We have looked separately at iso-butyric acid, the less aggressive relative of butyric acid, but we now need to examine the role of “big brother” butyric acid (FEMA# 2221, CAS# 107-92-6). Butyric acid is very strongly cheesy. Despite this pungent profile, butyric acid is capable of working in a very wide range of flavors and can be particularly useful when it is used in conjunction with isobutyric acid.

Note that the dose rates given throughout this article are the levels suggested for use in flavors intended to be dosed at 0.05% in ready-to-drink beverages or in a simple bouillon.

Dairy Flavors

Blue cheese: The most obvious defining characteristic of blue cheese flavors is the level of methyl ketones, but butyric acid is also very important. Levels of 30,000 ppm give considerable impact.

Cheddar cheese: Slightly lower levels, nearer 20,000 ppm, work well in cheddar and similar cheese flavors, such as Parmesan.

Condensed milk: Low levels are typical in condensed milk flavors, in the region of 400 ppm.

Fresh butter: Levels of butyric acid in dairy flavors can vary dramatically and obviously depend on the profile that is sought. Moderate levels normally work best in butter flavors, with 3,000 ppm a good starting point.

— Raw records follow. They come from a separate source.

/-! ### Lanes -/

/-- The boot lane test: after a reset or a power-on every lane is tried again; through a wake a lost lane stays lost
(R374). -/
def State.laneTest (s : State) (aOk bOk : Bool) : State :=
  let keepA := s.waking && s.lanes.causeA != 0
  let keepB := s.waking && s.lanes.causeB != 0
  { s with lanes := { s.lanes with
      causeA := if keepA then s.lanes.causeA else if aOk then 0 else 7
      causeB := if keepB then s.lanes.causeB else if bOk then 0 else 7 } }

/-- Record and notice of a lane that this boot's test has lost; the spec gives no fault or takeover tick for it (log entry
12). -/
def State.laneTestRecord (s : State) (l : LaneId) : State :=
  let f := s.free 11
  let t := s.drew.free 12
  (s.drew.drew.note 0x70 (leN 1 (laneByte l) ++ leN 1 7 ++ zeros 2 ++ leN 8 f ++ leN 8 t)).notify 5
    (0x05#8 :: (leN 1 (laneByte l) ++ leN 4 t))
where
  laneByte : LaneId → Nat
    | .a => 0x0A
    | .b => 0x0B

/-! ### Banks -/

/-- The current bank: the valid one with the greater SEQ, bank 0 when they are equal; without one, a default image (R332,
R335). -/
def Banks.select (dflt : Mem) (b : Banks) : Banks :=
  match b.bank0.cond == .valid, b.bank1.cond == .valid with
  | true, true => b.adopt (if serialNewer 32 b.bank1.seq b.bank0.seq then b.bank1 else b.bank0)
  | true, false => b.adopt b.bank0
  | false, true => b.adopt b.bank1
  | false, false => { b with cur := dflt, seq := 0, tick := 0, digest := [], current := false }

/-- Both kinds are read, tested and selected; the tamper entries go to the moss domain (R331, R332, R335, R354). -/
def State.selectBanks (s : State) (damage : List (List (Nat × Byte))) : State :=
  let d := fun i => damage.getD i []
  let hw := s.prot.highWater
  let cfg := { s.cfg with
    bank0 := s.cfg.bank0.tested .configuration 0 (d 0), bank1 := s.cfg.bank1.tested .configuration 0 (d 1) }
  let thal := { s.thal with bank0 := s.thal.bank0.tested .thallus hw (d 2), bank1 := s.thal.bank1.tested .thallus hw (d 3) }
  let th := thal.select factoryThallus
  { s with
    cfg := cfg.select defaultConfig
    thal := th
    prot := { s.prot with highWater := if th.current && serialNewer 32 th.seq hw then th.seq else hw }
    tamper := { s.tamper with entries := some ((List.range 16).map fun i => tamperEntry th.cur (i + 1)) } }

/-- The BANK record of a boot, which finds the banks anew (R334). -/
def State.bankAtBoot (k : BankKind) (s : State) : State :=
  let b := s.banks k
  let fresh : Bank → Bank := fun x => { x with noted := false }
  (s.setBanks k { b with bank0 := fresh b.bank0, bank1 := fresh b.bank1 }).bankFound k

/-! ### Tamper -/

/-- A ROOT_ERASE of a source that latched while the moss domain held no copy of the entries: it is carried out once the thallus
has been read; `old` is the state before (R354). -/
def State.owedErase (old s : State) : State :=
  if old.tamper.entries.isNone && s.tamper.due.any (fun d => s.eraseFor d.1) then s.eraseRoot else s

/-- Entries of a copy of the generation table that read otherwise than they were written. -/
def GenTable.reads (l : List (Nat × Bytes)) (t : GenTable) : GenTable :=
  { t with entries := l.foldl (fun es x => es.set x.1 (NodeGen.ofBytes x.2)) t.entries }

Fresh cream: The “freshness” of fresh cream covers quite a spectrum, and the ideal addition of butyric acid varies in tandem from 100 ppm to 2,000 ppm.

Fresh milk: Low levels also work best in fresh milk flavors, with 200 ppm a good starting point.

Goat cheese: In contrast, only low levels are needed in goat cheese flavors, ranging from 100 ppm to 500 ppm.

Yogurt: The same is true of many yogurt flavors, with levels of addition as low as 100 ppm.